So a notion of distance is used... I wonder how.

The manifold is riemannian, it has a metric tensor which creates a metric from the topological point of view. See http://en.wikipedia.org/wiki/Riemannian_manifold particularly this part <The tangent bundle of a smooth manifold M assigns to each fixed point of M a vector space called the tangent space, and each tangent space can be equipped with an inner product.> The inner product (which creates a norm, hence a metric topology) is induced by the geometrical metric (tensor).
 
  • #3


kevinferreira said:
So a notion of distance is used... I wonder how.
The riemannian metric / metric tensor defines an inner product on Tp(M). An inner product induces a norm.
EDIT: dextercioby beat me to it while I was typing =D
 
  • #4


Of course, thank you both.
But then, aha, the tangent space is indeed a topological vector space with a topology induced by the notion of distance induced by the norm induced by the inner product, itself defined by the metric of the Riemannian manifold!
 
  • #5


why I do not regret leaving mathematical interpretations to others! {LOL}

But then, aha, the tangent space is indeed a topological vector space with a topology induced by the notion of distance induced by the norm induced by the inner product, itself defined by the metric of the Riemannian manifold!
 
  • #6


kevinferreira said:
Of course, thank you both.
But then, aha, the tangent space is indeed a topological vector space
I'd agree - at least off the top of my head.

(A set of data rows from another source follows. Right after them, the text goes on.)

/-! ## onLine -/

@[simp] theorem State.onLine_module (f : LampLine → LampLine) : (s.onLine f).module = s.module := rfl
@[simp] theorem State.onLine_now (f : LampLine → LampLine) : (s.onLine f).now = s.now := rfl
@[simp] theorem State.onLine_dir (f : LampLine → LampLine) : (s.onLine f).dir = s.dir := rfl
@[simp] theorem State.onLine_flash (f : LampLine → LampLine) : (s.onLine f).flash = s.flash := rfl
@[simp] theorem State.onLine_cache (f : LampLine → LampLine) : (s.onLine f).cache = s.cache := rfl
@[simp] theorem State.onLine_ports (f : LampLine → LampLine) : (s.onLine f).ports = s.ports := rfl
@[simp] theorem State.onLine_transmit (f : LampLine → LampLine) : (s.onLine f).transmit = s.transmit := rfl
@[simp] theorem State.onLine_jobs (f : LampLine → LampLine) : (s.onLine f).jobs = s.jobs := rfl
@[simp] theorem State.onLine_retention (f : LampLine → LampLine) : (s.onLine f).retention = s.retention := rfl
@[simp] theorem State.onLine_lamps (f : LampLine → LampLine) : (s.onLine f).lamps = s.lamps := rfl
@[simp] theorem State.onLine_lampQueue (f : LampLine → LampLine) : (s.onLine f).lampQueue = s.lampQueue := rfl
@[simp] theorem State.onLine_line (f : LampLine → LampLine) : (s.onLine f).line = f s.line := rfl
@[simp] theorem State.onLine_link (f : LampLine → LampLine) : (s.onLine f).link = s.link := rfl
@[simp] theorem State.onLine_pending (f : LampLine → LampLine) : (s.onLine f).pending = s.pending := rfl

/-! ## onRetention -/

@[simp] theorem State.onRetention_module (f : Retention → Retention) : (s.onRetention f).module = s.module := rfl
@[simp] theorem State.onRetention_now (f : Retention → Retention) : (s.onRetention f).now = s.now := rfl
@[simp] theorem State.onRetention_dir (f : Retention → Retention) : (s.onRetention f).dir = s.dir := rfl
@[simp] theorem State.onRetention_flash (f : Retention → Retention) : (s.onRetention f).flash = s.flash := rfl
@[simp] theorem State.onRetention_cache (f : Retention → Retention) : (s.onRetention f).cache = s.cache := rfl
@[simp] theorem State.onRetention_ports (f : Retention → Retention) : (s.onRetention f).ports = s.ports := rfl
@[simp] theorem State.onRetention_transmit (f : Retention → Retention) : (s.onRetention f).transmit = s.transmit := rfl
@[simp] theorem State.onRetention_jobs (f : Retention → Retention) : (s.onRetention f).jobs = s.jobs := rfl
@[simp] theorem State.onRetention_retention (f : Retention → Retention) : (s.onRetention f).retention = f s.retention := rfl
@[simp] theorem State.onRetention_lamps (f : Retention → Retention) : (s.onRetention f).lamps = s.lamps := rfl
@[simp] theorem State.onRetention_lampQueue (f : Retention → Retention) : (s.onRetention f).lampQueue = s.lampQueue := rfl
@[simp] theorem State.onRetention_line (f : Retention → Retention) : (s.onRetention f).line = s.line := rfl
@[simp] theorem State.onRetention_link (f : Retention → Retention) : (s.onRetention f).link = s.link := rfl
@[simp] theorem State.onRetention_pending (f : Retention → Retention) : (s.onRetention f).pending = s.pending := rfl

/-! ## onJobs -/

@[simp] theorem State.onJobs_module (f : List Job → List Job) : (s.onJobs f).module = s.module := rfl
@[simp] theorem State.onJobs_now (f : List Job → List Job) : (s.onJobs f).now = s.now := rfl
@[simp] theorem State.onJobs_dir (f : List Job → List Job) : (s.onJobs f).dir = s.dir := rfl
@[simp] theorem State.onJobs_flash (f : List Job → List Job) : (s.onJobs f).flash = s.flash := rfl
@[simp] theorem State.onJobs_cache (f : List Job → List Job) : (s.onJobs f).cache = s.cache := rfl
@[simp] theorem State.onJobs_ports (f : List Job → List Job) : (s.onJobs f).ports = s.ports := rfl
@[simp] theorem State.onJobs_transmit (f : List Job → List Job) : (s.onJobs f).transmit = s.transmit := rfl
@[simp] theorem State.onJobs_jobs (f : List Job → List Job) : (s.onJobs f).jobs = f s.jobs := rfl
@[simp] theorem State.onJobs_retention (f : List Job → List Job) : (s.onJobs f).retention = s.retention := rfl
@[simp] theorem State.onJobs_lamps (f : List Job → List Job) : (s.onJobs f).lamps = s.lamps := rfl
@[simp] theorem State.onJobs_lampQueue (f : List Job → List Job) : (s.onJobs f).lampQueue = s.lampQueue := rfl
@[simp] theorem State.onJobs_line (f : List Job → List Job) : (s.onJobs f).line = s.line := rfl
@[simp] theorem State.onJobs_link (f : List Job → List Job) : (s.onJobs f).link = s.link := rfl
@[simp] theorem State.onJobs_pending (f : List Job → List Job) : (s.onJobs f).pending = s.pending := rfl

/-! ## onLampQueue -/

@[simp] theorem State.onLampQueue_module (f : List Nat → List Nat) : (s.onLampQueue f).module = s.module := rfl
@[simp] theorem State.onLampQueue_now (f : List Nat → List Nat) : (s.onLampQueue f).now = s.now := rfl
@[simp] theorem State.onLampQueue_dir (f : List Nat → List Nat) : (s.onLampQueue f).dir = s.dir := rfl
@[simp] theorem State.onLampQueue_flash (f : List Nat → List Nat) : (s.onLampQueue f).flash = s.flash := rfl
@[simp] theorem State.onLampQueue_cache (f : List Nat → List Nat) : (s.onLampQueue f).cache = s.cache := rfl
@[simp] theorem State.onLampQueue_ports (f : List Nat → List Nat) : (s.onLampQueue f).ports = s.ports := rfl
@[simp] theorem State.onLampQueue_transmit (f : List Nat → List Nat) : (s.onLampQueue f).transmit = s.transmit := rfl
@[simp] theorem State.onLampQueue_jobs (f : List Nat → List Nat) : (s.onLampQueue f).jobs = s.jobs := rfl
@[simp] theorem State.onLampQueue_retention (f : List Nat → List Nat) : (s.onLampQueue f).retention = s.retention := rfl
@[simp] theorem State.onLampQueue_lamps (f : List Nat → List Nat) : (s.onLampQueue f).lamps = s.lamps := rfl
@[simp] theorem State.onLampQueue_lampQueue (f : List Nat → List Nat) : (s.onLampQueue f).lampQueue = f s.lampQueue := rfl
@[simp] theorem State.onLampQueue_line (f : List Nat → List Nat) : (s.onLampQueue f).line = s.line := rfl
@[simp] theorem State.onLampQueue_link (f : List Nat → List Nat) : (s.onLampQueue f).link = s.link := rfl
@[simp] theorem State.onLampQueue_pending (f : List Nat → List Nat) : (s.onLampQueue f).pending = s.pending := rfl

/-! ## onSettings -/

@[simp] theorem State.onSettings_module (f : Settings → Settings) : (s.onSettings f).module = s.module := rfl
@[simp] theorem State.onSettings_now (f : Settings → Settings) : (s.onSettings f).now = s.now := rfl
@[simp] theorem State.onSettings_dir (f : Settings → Settings) : (s.onSettings f).dir = { s.dir with settings := f s.dir.settings } := rfl
@[simp] theorem State.onSettings_flash (f : Settings → Settings) : (s.onSettings f).flash = s.flash := rfl
@[simp] theorem State.onSettings_cache (f : Settings → Settings) : (s.onSettings f).cache = s.cache := rfl
@[simp] theorem State.onSettings_ports (f : Settings → Settings) : (s.onSettings f).ports = s.ports := rfl
@[simp] theorem State.onSettings_transmit (f : Settings → Settings) : (s.onSettings f).transmit = s.transmit := rfl
@[simp] theorem State.onSettings_jobs (f : Settings → Settings) : (s.onSettings f).jobs = s.jobs := rfl
@[simp] theorem State.onSettings_retention (f : Settings → Settings) : (s.onSettings f).retention = s.retention := rfl
@[simp] theorem State.onSettings_lamps (f : Settings → Settings) : (s.onSettings f).lamps = s.lamps := rfl
@[simp] theorem State.onSettings_lampQueue (f : Settings → Settings) : (s.onSettings f).lampQueue = s.lampQueue := rfl
@[simp] theorem State.onSettings_line (f : Settings → Settings) : (s.onSettings f).line = s.line := rfl
@[simp] theorem State.onSettings_link (f : Settings → Settings) : (s.onSettings f).link = s.link := rfl
@[simp] theorem State.onSettings_pending (f : Settings → Settings) : (s.onSettings f).pending = s.pending := rfl

/-! ## setRecording -/

@[simp] theorem State.setRecording_module (r : Nat) (v : Recording) : (s.setRecording r v).module = s.module := rfl
@[simp] theorem State.setRecording_now (r : Nat) (v : Recording) : (s.setRecording r v).now = s.now := rfl
@[simp] theorem State.setRecording_dir (r : Nat) (v : Recording) : (s.setRecording r v).dir = { s.dir with recordings := s.dir.recordings.put r v } := rfl
@[simp] theorem State.setRecording_flash (r : Nat) (v : Recording) : (s.setRecording r v).flash = s.flash := rfl
@[simp] theorem State.setRecording_cache (r : Nat) (v : Recording) : (s.setRecording r v).cache = s.cache := rfl
@[simp] theorem State.setRecording_ports (r : Nat) (v : Recording) : (s.setRecording r v).ports = s.ports := rfl
@[simp] theorem State.setRecording_transmit (r : Nat) (v : Recording) : (s.setRecording r v).transmit = s.transmit := rfl
@[simp] theorem State.setRecording_jobs (r : Nat) (v : Recording) : (s.setRecording r v).jobs = s.jobs := rfl
@[simp] theorem State.setRecording_retention (r : Nat) (v : Recording) : (s.setRecording r v).retention = s.retention := rfl
@[simp] theorem State.setRecording_lamps (r : Nat) (v : Recording) : (s.setRecording r v).lamps = s.lamps := rfl
@[simp] theorem State.setRecording_lampQueue (r : Nat) (v : Recording) : (s.setRecording r v).lampQueue = s.lampQueue := rfl
@[simp] theorem State.setRecording_line (r : Nat) (v : Recording) : (s.setRecording r v).line = s.line := rfl
@[simp] theorem State.setRecording_link (r : Nat) (v : Recording) : (s.setRecording r v).link = s.link := rfl
@[simp] theorem State.setRecording_pending (r : Nat) (v : Recording) : (s.setRecording r v).pending = s.pending := rfl

/-! ## emptyRecording -/

@[simp] theorem State.emptyRecording_module (r : Nat) : (s.emptyRecording r).module = s.module := rfl
@[simp] theorem State.emptyRecording_now (r : Nat) : (s.emptyRecording r).now = s.now := rfl
@[simp] theorem State.emptyRecording_dir (r : Nat) : (s.emptyRecording r).dir = { s.dir with recordings := s.dir.recordings.drop r } := rfl
@[simp] theorem State.emptyRecording_flash (r : Nat) : (s.emptyRecording r).flash = s.flash := rfl
@[simp] theorem State.emptyRecording_cache (r : Nat) : (s.emptyRecording r).cache = s.cache := rfl
@[simp] theorem State.emptyRecording_ports (r : Nat) : (s.emptyRecording r).ports = s.ports := rfl
@[simp] theorem State.emptyRecording_transmit (r : Nat) : (s.emptyRecording r).transmit = s.transmit := rfl
@[simp] theorem State.emptyRecording_jobs (r : Nat) : (s.emptyRecording r).jobs = s.jobs := rfl
@[simp] theorem State.emptyRecording_retention (r : Nat) : (s.emptyRecording r).retention = s.retention := rfl
@[simp] theorem State.emptyRecording_lamps (r : Nat) : (s.emptyRecording r).lamps = s.lamps := rfl
@[simp] theorem State.emptyRecording_lampQueue (r : Nat) : (s.emptyRecording r).lampQueue = s.lampQueue := rfl
@[simp] theorem State.emptyRecording_line (r : Nat) : (s.emptyRecording r).line = s.line := rfl
@[simp] theorem State.emptyRecording_link (r : Nat) : (s.emptyRecording r).link = s.link := rfl
@[simp] theorem State.emptyRecording_pending (r : Nat) : (s.emptyRecording r).pending = s.pending := rfl

/-! ## setBox -/

@[simp] theorem State.setBox_module (b : Nat) (v : Box) : (s.setBox b v).module = s.module := rfl
@[simp] theorem State.setBox_now (b : Nat) (v : Box) : (s.setBox b v).now = s.now := rfl
@[simp] theorem State.setBox_dir (b : Nat) (v : Box) : (s.setBox b v).dir = { s.dir with boxes := s.dir.boxes.write Box.unassigned b v } := rfl
@[simp] theorem State.setBox_flash (b : Nat) (v : Box) : (s.setBox b v).flash = s.flash := rfl
@[simp] theorem State.setBox_cache (b : Nat) (v : Box) : (s.setBox b v).cache = s.cache := rfl
@[simp] theorem State.setBox_ports (b : Nat) (v : Box) : (s.setBox b v).ports = s.ports := rfl
@[simp] theorem State.setBox_transmit (b : Nat) (v : Box) : (s.setBox b v).transmit = s.transmit := rfl
@[simp] theorem State.setBox_jobs (b : Nat) (v : Box) : (s.setBox b v).jobs = s.jobs := rfl
@[simp] theorem State.setBox_retention (b : Nat) (v : Box) : (s.setBox b v).retention = s.retention := rfl
@[simp] theorem State.setBox_lamps (b : Nat) (v : Box) : (s.setBox b v).lamps = s.lamps := rfl
@[simp] theorem State.setBox_lampQueue (b : Nat) (v : Box) : (s.setBox b v).lampQueue = s.lampQueue := rfl
@[simp] theorem State.setBox_line (b : Nat) (v : Box) : (s.setBox b v).line = s.line := rfl
@[simp] theorem State.setBox_link (b : Nat) (v : Box) : (s.setBox b v).link = s.link := rfl
@[simp] theorem State.setBox_pending (b : Nat) (v : Box) : (s.setBox b v).pending = s.pending := rfl

/-! ## onBox -/

@[simp] theorem State.onBox_module (b : Nat) (f : Box → Box) : (s.onBox b f).module = s.module := rfl
@[simp] theorem State.onBox_now (b : Nat) (f : Box → Box) : (s.onBox b f).now = s.now := rfl
@[simp] theorem State.onBox_dir (b : Nat) (f : Box → Box) : (s.onBox b f).dir = { s.dir with boxes := s.dir.boxes.write Box.unassigned b (f (s.box b)) } := rfl
@[simp] theorem State.onBox_flash (b : Nat) (f : Box → Box) : (s.onBox b f).flash = s.flash := rfl
@[simp] theorem State.onBox_cache (b : Nat) (f : Box → Box) : (s.onBox b f).cache = s.cache := rfl
@[simp] theorem State.onBox_ports (b : Nat) (f : Box → Box) : (s.onBox b f).ports = s.ports := rfl
@[simp] theorem State.onBox_transmit (b : Nat) (f : Box → Box) : (s.onBox b f).transmit = s.transmit := rfl
@[simp] theorem State.onBox_jobs (b : Nat) (f : Box → Box) : (s.onBox b f).jobs = s.jobs := rfl
@[simp] theorem State.onBox_retention (b : Nat) (f : Box → Box) : (s.onBox b f).retention = s.retention := rfl
@[simp] theorem State.onBox_lamps (b : Nat) (f : Box → Box) : (s.onBox b f).lamps = s.lamps := rfl
@[simp] theorem State.onBox_lampQueue (b : Nat) (f : Box → Box) : (s.onBox b f).lampQueue = s.lampQueue := rfl
@[simp] theorem State.onBox_line (b : Nat) (f : Box → Box) : (s.onBox b f).line = s.line := rfl
@[simp] theorem State.onBox_link (b : Nat) (f : Box → Box) : (s.onBox b f).link = s.link := rfl
@[simp] theorem State.onBox_pending (b : Nat) (f : Box → Box) : (s.onBox b f).pending = s.pending := rfl

/-! ## setEntry -/

@[simp] theorem State.setEntry_module (e : Nat) (v : Entry) : (s.setEntry e v).module = s.module := rfl
@[simp] theorem State.setEntry_now (e : Nat) (v : Entry) : (s.setEntry e v).now = s.now := rfl
@[simp] theorem State.setEntry_dir (e : Nat) (v : Entry) : (s.setEntry e v).dir = { s.dir with entries := s.dir.entries.put e v } := rfl
@[simp] theorem State.setEntry_flash (e : Nat) (v : Entry) : (s.setEntry e v).flash = s.flash := rfl
@[simp] theorem State.setEntry_cache (e : Nat) (v : Entry) : (s.setEntry e v).cache = s.cache := rfl
@[simp] theorem State.setEntry_ports (e : Nat) (v : Entry) : (s.setEntry e v).ports = s.ports := rfl
@[simp] theorem State.setEntry_transmit (e : Nat) (v : Entry) : (s.setEntry e v).transmit = s.transmit := rfl
@[simp] theorem State.setEntry_jobs (e : Nat) (v : Entry) : (s.setEntry e v).jobs = s.jobs := rfl
@[simp] theorem State.setEntry_retention (e : Nat) (v : Entry) : (s.setEntry e v).retention = s.retention := rfl
@[simp] theorem State.setEntry_lamps (e : Nat) (v : Entry) : (s.setEntry e v).lamps = s.lamps := rfl
@[simp] theorem State.setEntry_lampQueue (e : Nat) (v : Entry) : (s.setEntry e v).lampQueue = s.lampQueue := rfl
@[simp] theorem State.setEntry_line (e : Nat) (v : Entry) : (s.setEntry e v).line = s.line := rfl
@[simp] theorem State.setEntry_link (e : Nat) (v : Entry) : (s.setEntry e v).link = s.link := rfl
@[simp] theorem State.setEntry_pending (e : Nat) (v : Entry) : (s.setEntry e v).pending = s.pending := rfl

with a topology induced by the notion of distance induced by the norm induced by the inner product, itself defined by the metric of the Riemannian manifold!

No, you need to define the topological "neighborhood" (open balls) by something that's always greater than zero, like x^2 + y^2 + z^2 + t^2, not x^2 + y^2 + x^2 - t^2, which would be the inner product.

But I don't think there's anything that prevents you from doing that if you want.
 
  • #7


pervect said:
No, you need to define the topological "neighborhood" (open balls) by something that's always greater than zero, like x^2 + y^2 + z^2 + t^2, not x^2 + y^2 + x^2 - t^2, which would be the inner product.

But I don't think there's anything that prevents you from doing that if you want.

Hmm, indeed. It is true that for two vectors [itex]X,Y\in T_p(M)[/itex] we may have [itex]g(X,Y)≤0[/itex], so that distance is not positively defined, and therefore it isn't really a metric space. This is very problematic. Maybe we can just take the absolute value of
[itex]g(X,Y)[/itex], but then we have to check that the triangular inequality is still true.
Hmm, [itex]g[/itex] doesn't even define a distance in M, as M is pseudo-Riemannian, the distance is usually defined as
[tex] \int_a^b ds=\int_a^b\sqrt{g_{\mu\nu}dx^{\mu}dx^{\nu}}[/tex]
and this is always positive.
 
  • #8


kevinferreira said:
Hmm, indeed. It is true that for two vectors [itex]X,Y\in T_p(M)[/itex] we may have [itex]g(X,Y)≤0[/itex], so that distance is not positively defined, and therefore it isn't really a metric space. This is very problematic.
I think that a pseudo-Reimannian manifold is probably not a metric space. Because of path dependency issues there is probably not a unique measure of distance between two points in every manifold. E.g. some manifolds may have two events where there are two geodesics with different lengths that connect them.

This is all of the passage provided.